Monoamine neurotransmitters appear to play an important role in linking our conscious behaviors with our subconscious existence. These include the lately in vogue compounds serotonin, dopamine, norepinephrine, and their relatives. Just knowing which compounds are involved seems only the tip of the iceberg, however: Not only does the manufacture, quantity, location, and concentration of the chemical in question matter, but so does the characteristics of the corresponding receptor proteins as well as their ratios and interactions with seemingly unrelated pathways along the route. It seems that dopamine, in particular, has a functional role in our decision-making processes, all of which probably have a subconscious component.

Do yourself a google for the hypothalamic–pituitary–adrenal (HPA) axis and read all about how our major body systems are intertwined and interdependent. I especially enjoy learning about how my gut has a mind of its own – complete with literal mood swings and impressionable responses to my bodily conditions and those substances I choose to expose my innards to.

Fascinatingly, these compounds that make us individuals also seem to play a role in social interactions and cohesion. I am currently reading The Wisdom of Crowds, given to me by a former student (and ongoing friend); I cannot help but suspect maybe culture is actually the average of our individuality, beautiful and wondrous exactly by its projection of the best of our collective biochemical tendencies, exactly capturing the perfection of our imperfections.

The Secret Recipe

Posted: February 26, 2011 in biochemistry, evolution, genetics

I am guilty, along with countless texts, websites, experts, and novices, of an academic travesty – using an inaccurate simile to explain scientific phenomena. Namely, the description of genomic information as a blueprint and the body as the resultant structure.

Thank goodness I recently failed to notice The Agile Gene was merely a renaming of Nature Via Nurture, and was therefore conned into reading it again. It reminded me of what I already knew, but lie buried beneath the weight of my formal education… Our DNA is not a blueprint but a recipe. We are not built, but baked.

The building designed from a blueprint is literally the sum of its parts. A cake, however, or a human, is a whole greater than its sum; it takes on properties not obvious from the list of ingredients. What, asks Blumberg in Body Heat, is the essence of a chocolate cake? Is it the eggs? Flour? Cocoa? No, these are merely ingredients. Nor is it the pan, oven, or whisk. A recipe is clearly not a cake, either. What is the essence of a human? How can it be captured?

The reality is that simply unraveling our DNA does not explain how it works, any more than knowing the alphabet helps you to read a book (with apologizes to Charles Arthur).

It seems we expect too much of our limited understanding of DNA, which derives from the metaphors we use about it. When we can only describe something indirectly, it may falsely acquire the expectations realistic of the associated analogy. We therefore look to genes to solve riddles, fix problems, and explain mysteries. However, we forget that it just isn’t so simple…
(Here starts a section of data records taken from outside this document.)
/-- HandPushesDescriptors. -/
theorem test_HandPushesDescriptors :
    (let s := at_ (word 0x53 0 1 2 0) id
     (s.pushReady h0).handOp h0 = some (.pissue 1 2) ∧ s.porterFor h0 (fieldOf ((s.hand h0).s 2) 0 3) = some (.hamlet 0 0 0) ∧
       (s.porter (.hamlet 0 0 0)).queue.length < 8) ∧
    (let s := (at_ (word 0x53 0 1 2 0) id).modPorter (.hamlet 0 0 0) fun x => { x with queue := eight }
     (s.pushReady h0).handOp h0 = some (.pissue 1 2) ∧ 8 ≤ (s.porter (.hamlet 0 0 0)).queue.length ∧ (s.hand h0).pushing = false) ∧
    (let s := (at_ (word 0x53 0 1 2 0) fun x => { x with wait := .porter (.hamlet 0 0 0) }).modPorter (.hamlet 0 0 0) fun x => { x with queue := eight }
     (s.pushReady h0).handOp h0 = some (.pissue 1 2) ∧ (s.hand h0).pushing = true) ∧
    (let s := at_ (word 0x53 0 1 2 0) fun x => x.setS 2 3
     (s.pushReady h0).handOp h0 = some (.pissue 1 2) ∧ s.porterFor h0 (fieldOf ((s.hand h0).s 2) 0 3) = none ∧
       pcValid ((s.hand h0).pc + 4) = true ∧ s.jobAt (handSlot h0) = some (1, job) ∧ ∀ m ∈ job.slots, slotKey m.die m.slot ≠ 2) ∧
    (let s := at_ (word 0x54 0 1 2 0) id
     (s.pushReady h0).handOp h0 = some (.mpush 1 2) ∧ (s.mill u0).pendMode = none ∧ (s.mill u0).ringMode = false ∧
       (s.mill u0).queue.length < 8 ∧ s.pushBehind u0 h0 = false ∧ u0 = ⟨h0.die, h0.slot, fieldOf ((s.hand h0).s 2) 0 2⟩) ∧
    (let s := (at_ (word 0x54 0 1 2 0) id).modMill u0 fun x => { x with ringMode := true }
     (s.pushReady h0).handOp h0 = some (.mpush 1 2) ∧ (s.mill u0).ringMode = true ∧ (s.mill u0).pendMode = none) ∧
    (let s := (at_ (word 0x54 0 1 2 0) id).modMill u0 fun x => { x with queue := List.replicate 8 0 }
     (s.pushReady h0).handOp h0 = some (.mpush 1 2) ∧ 8 ≤ (s.mill u0).queue.length ∧ (s.hand h0).pushing = false) ∧
    (let s := (at_ (word 0x54 0 1 2 0) fun x => { x with wait := .mill u0 }).modMill u0 fun x => { x with queue := List.replicate 8 0 }
     (s.pushReady h0).handOp h0 = some (.mpush 1 2) ∧ 8 ≤ (s.mill u0).queue.length ∧ (s.hand h0).pushing = true) := by decide +kernel

/-- PISSUE appends to the queue of Porter 0. -/
theorem test_pissue : ((after (.pissue h0) (at_ (word 0x53 0 1 2 0) id)).porter (.hamlet 0 0 0)).queue = [⟨0, some h0, false⟩] := by decide +kernel

/-- A slot without a job, in which Hand 0 waits. -/
def waiting (f : Hand → Hand) : State := { withHand (f (runner 0)) with jobs := {}, mclk := 0x100000 }

/-- WaitsEndAndEventsAreTaken: each wait, at the limit of 2^20 cycles. -/
theorem test_WaitsEndAndEventsAreTaken :
    (let s := waiting fun x => { x with evEn := true, evPend := 1, evMask := 1, evec := 0x200 }
     (s.hamlet m0).power = .active ∧ (s.hand h0).mode = .running ∧ (s.hand h0).wait = .none ∧ (s.hand h0).eventDue = true ∧
       ((after (.eventTake h0) s).hand h0).pc = 0x200) ∧
    (let s := waiting fun x => { x with wait := .sleep, evEn := true, evPend := 1, evMask := 1 }
     (s.hand h0).wait = .sleep ∧ (s.hand h0).eventEnabled = true ∧ (s.hand h0).eventDue = true) ∧
    (let s := waiting fun x => { x with wait := .sleep, evPend := 1, evMask := 1 }
     (s.hand h0).eventEnabled = true ∧ (s.hand h0).eventDue = false) ∧
    ((waiting fun x => { x with wait := .bell 0 0 true }).hand h0).wait = .bell 0 0 true ∧
    (let s := waiting fun x => { x with wait := .mill u0 }
     (s.hand h0).pushing = true ∧ (s.hand h0).stalled = false ∧ (s.hamlet m0).limit ≤ s.mclk - (s.hand h0).waitFrom) ∧
    (let s := waiting fun x => { x with wait := .bell 0 0 false }
     (s.hand h0).wait = .bell 0 0 false ∧ (s.hand h0).stalled = false ∧ (s.hamlet m0).limit ≤ s.mclk - (s.hand h0).waitFrom) ∧
    ((waiting id).hand h0).mode = .running := by decide +kernel

/-- Porter 0 waits at ring 0 to claim and at ring 1 to reserve; a parish engine waits at ring 1 too. -/
def queued : State :=
  (base.modRing r0 fun x => { x with waiters := [⟨.porter (.hamlet 0 0 0), true, false, 0, false, false⟩] }).modRing r1 fun x =>
    { x with waiters := [⟨.porter (.hamlet 0 0 0), false, false, 0, false, false⟩] }

/-- RingsGrantStallAndConfigure. -/
theorem test_RingsGrantStallAndConfigure :
    queued.nextGrant r0 = some ⟨.porter (.hamlet 0 0 0), true, false, 0, false, false⟩ ∧
    ((queued.ring r0).claimSlot).isSome = true ∧ queued.nextGrant r1 = some ⟨.porter (.hamlet 0 0 0), false, false, 0, false, false⟩ ∧
    ((queued.ring r1).reserve).isSome = true ∧
    (let s := { queued with jobs := {}, mclk := 0x100000 }
     (s.ring r0).waiters[0]? = some ⟨.porter (.hamlet 0 0 0), true, false, 0, false, false⟩ ∧
       s.countedWait ⟨.porter (.hamlet 0 0 0), true, false, 0, false, false⟩ = true ∧ (s.hamlet m0).limit ≤ s.mclk - 0) ∧
    (base.ring ⟨0, 0, 2⟩).enable = false ∧ cfgValid 0x40002000001 = true ∧ (0x40002000001#64).getLsbD 0 = true ∧
    (base.ring r0).enable = true ∧ (0x40002000001#64) &&& ~~~1#64 ≠ (base.ring r0).cfgWord &&& ~~~1#64 := by decide +kernel

/-- RingsGrantStallAndConfigure: Hand 0 waits at ring 0 in RGET; the grant claims slot 0 for it, and its stall sets its RING_STALL bit. -/
theorem test_RingsGrantStallAndConfigure_hand :
    (let w : Waiter := ⟨.hand h0, true, false, 0, false, false⟩
     let s := (at_ (word 0x50 3 1 0 0) fun x => { x with wait := .claim r0 false }).modRing r0 fun x => { x with waiters := [w] }
     s.nextGrant r0 = some w ∧ s.jobAt m0 = some (1, job) ∧ (s.ring r0).waiters[0]? = some w ∧ w.stalled = false ∧ s.countedWait w = true ∧ ((s.ring r0).claimSlot).isSome = true ∧ s.stallHand w = some h0 ∧
       ((after (.ringWaitEnd r0) s).hand h0).s 3 = 0xe00010001040 ∧ ((after (.ringWaitEnd r0) s).hand h0).claims = [⟨r0, 0⟩]) := by
  decide +kernel

/-- Two adds of Hand 0 to counter 5 of slot 1 are on their way. -/
def ringing : State := { base with jobs := {}, bellFlight := [⟨.hand h0, (m1, 5), 3⟩, ⟨.hand h0, (m1, 5), 4⟩] }

/-- BellAddsReachTheirCounter: the second add waits for the first; behind a fence an add is dropped. -/
theorem test_BellAddsReachTheirCounter :
    ringing.bellFlight[1]? = some ⟨.hand h0, (m1, 5), 4⟩ ∧ ringing.bellBlocked 1 ⟨.hand h0, (m1, 5), 4⟩ = true ∧
    ringing.bellFlight[0]? = some ⟨.hand h0, (m1, 5), 3⟩ ∧ ringing.bellBlocked 0 ⟨.hand h0, (m1, 5), 3⟩ = false ∧
    (ringing.hamlet m1).fence = .lowered ∧ (ringing.hamlet m1).power = .active ∧
    (base.jobAt m1).map (fun j => j.2.bellBind m1 5) = some none ∧
    ((ringing.modHamlet m1 fun x => { x with fence := .raised }).hamlet m1).fence ≠ .lowered ∧
    (after (.bellAddApply 0) ringing).bell m1 5 = 3 := by decide +kernel

/-! ## Mills -/

/-- A descriptor from the low bit and value of its fields. -/
def desc (l : List (Nat × Nat)) : Vec := BitVec.ofNat 512 (l.foldl (fun a f => a + f.2 * 2 ^ f.1) 0)
/-- Header DW0 of a slot with FMT, BIAS and LEN. -/
def head (fmt bias len : Nat) : List Byte := toBytes 8 (fmt + bias * 2 ^ 8 + len * 2 ^ 32)
/-- Mill 0 of slot 0 is `x`, and the slot at offset 0x1000 of ring 0 has a header. -/
def millAt (x : Mill) (h : List Byte) : State := { base.setMill u0 x with mem := Memory.writeBytes tableBytes (sramAddr m0 0x1000) h }

/-- MillDescriptorsEnterTheQueue: the eighth place of the queue and a full queue, each mode, each TYPE. -/
theorem test_MillDescriptorsEnterTheQueue :
    (let s := millAt { queue := List.replicate 7 0 } []
     (s.mill u0).pendMode = none ∧ (s.mill u0).ringMode = false ∧ (s.mill u0).queue.length < 8 ∧ (s.mill u0).winBy = [] ∧
       ((after (.millDescWinPush u0 0) s).mill u0).queue.length = 8) ∧
    (let s := millAt { queue := List.replicate 8 0 } []
     8 ≤ (s.mill u0).queue.length ∧ ((after (.millDescWinPush u0 0) s).mill u0).qstatus.dropped = true) ∧
    (0x101#64) &&& qctrlReserved = 0 ∧
    (let s := millAt { pendMode := some (true, 1) } []
     (s.mill u0).pendMode = some (true, 1) ∧ s.queueEmpty u0 = true ∧ s.descRing u0 = none) ∧
    (let s := (millAt { ringMode := true, pendMode := some (false, 1) } []).modRing r0 fun x => { x with waiters := [⟨.mill u0 3, true, false, 0, false, false⟩] }
     (s.mill u0).pendMode = some (false, 1) ∧ s.queueEmpty u0 = true ∧ s.descRing u0 = some r0 ∧
       ((after (.modeChangeApply u0) s).ring r0).waiters = []) ∧
    (let s := millAt { pendMode := some (true, 1), queue := [0] } []
     (s.mill u0).pendMode = some (true, 1) ∧ s.queueEmpty u0 = false) ∧
    (let s := millAt { ringMode := true } (head 0 0 448)
     (s.mill u0).pendMode = none ∧ (s.mill u0).ringMode = true ∧ (s.mill u0).dslot = none ∧ (s.mill u0).qstatus.foreign = false ∧
       s.ringAt (millSlot u0) ((s.mill u0).dring.toNat % 8192) = .job r0 ∧ (s.slotIn r0 0).poison = false ∧
       (s.slotIn r0 0).bytes.length = 448 ∧ (s.mill u0).queue.length + (descsOf (s.slotIn r0 0).bytes).length ≤ 8) ∧
    (millAt { queue := [desc [(0, 1)]] } []).nextDesc u0 = some (desc [(0, 1)]) ∧ descType (desc [(0, 1)]) = 0x01 ∧
    (millAt { queue := [desc [(0, 4)]] } []).nextDesc u0 = some (desc [(0, 4)]) ∧ descType (desc [(0, 4)]) = 0x04 ∧
    (millAt { queue := [desc [(0, 9)]] } []).nextDesc u0 = some (desc [(0, 9)]) ∧ descType (desc [(0, 9)]) = 0x09 ∧
    (millAt { queue := [desc [(0, 5)]] } []).nextDesc u0 = some (desc [(0, 5)]) ∧ millTypeValid (descType (desc [(0, 5)])) = false := by
  decide +kernel

/-- Whether rings overlap is a matter of the rings alone (R168). -/
theorem overlap_rings (a b : Hamlet) (k : Nat) (h : a.rings = b.rings) : a.ringsOverlap k = b.ringsOverlap k := by
  simp only [Hamlet.ringsOverlap, h]
theorem ham_rings : ham.ringsOverlap 0 = false ∧ ham.ringsOverlap 1 = false := by decide +kernel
Consider what the greatly missed writer Douglas Adams pointed out – Imagine that you were trying to describe how to make a fruit cake by writing the blueprint: currant here, surrounded by certain amount of air-filled cake mixture, and then more currants. It would be hellish. So how do we make fruit cakes? Not by blueprint. We use recipes – mix these things together, bake at a particular temperature for so long, and voila: if you’ve got the components right, you’ll have currants distributed satisfactorily around your finished product.

Think about it: Bakers use, by and large, the same ingredients in many recipes to produce a wide variety of unique confections. The art of baking lies in the ratio of flour to sugar to eggs to salt, and such; not in using different ingredients for each different recipe. Can you predict the precise structure, placement of parts, consistency, etc. of the product just by looking at a recipe? Nope.

Likewise, many organisms share many genes, probably from a common ancestor. We change around the timing, intensity, and location of gene expression, throw in a few special touches, and viola! become unique individuals. But it isn’t just genes that make us who we are – environment clearly affects the expression of genes.

Okay, so you’ve made the cake batter or bread dough or what have you – now what? The oven condition and quality, local elevation, humidity, etc. all have significant impacts on the final product. Some cooks create masterpieces at low temperatures for a long time; others dazzle with short durations of high heat.

The secret ingredient we’re often missing when we describe our genes as a blueprint is quite possibly that elusive fourth dimension, forgotten usually by its continuous presence – time. You can break a structure back down into its constituent components; you cannot unbake a cake. Or a person.

One of my favorite analogies used by Ridley is: You and I and other animals share the genes necessary to make vertebrae. This neck sauce, as he calls it, is used to marinate giraffes for a much longer time during their development than us people; yet we too were briefly soaked in that sauce. Snakes are basted in the marinade during their entire development and thus end up with a neck the length of their body! But each of us express the same neck genes in our neck region; the difference is how long, and how much marinade we soaked in as we developed. You see, we were not assembled, we were concocted.

If something disrupts our proper development, or throws off the timing of gene expression, then that something has the potential to cause disorders and disabilities. We are the products of the conditions in which our genes are expressed; not only that, but the conditions we find ourselves in further influence future directions of gene expression.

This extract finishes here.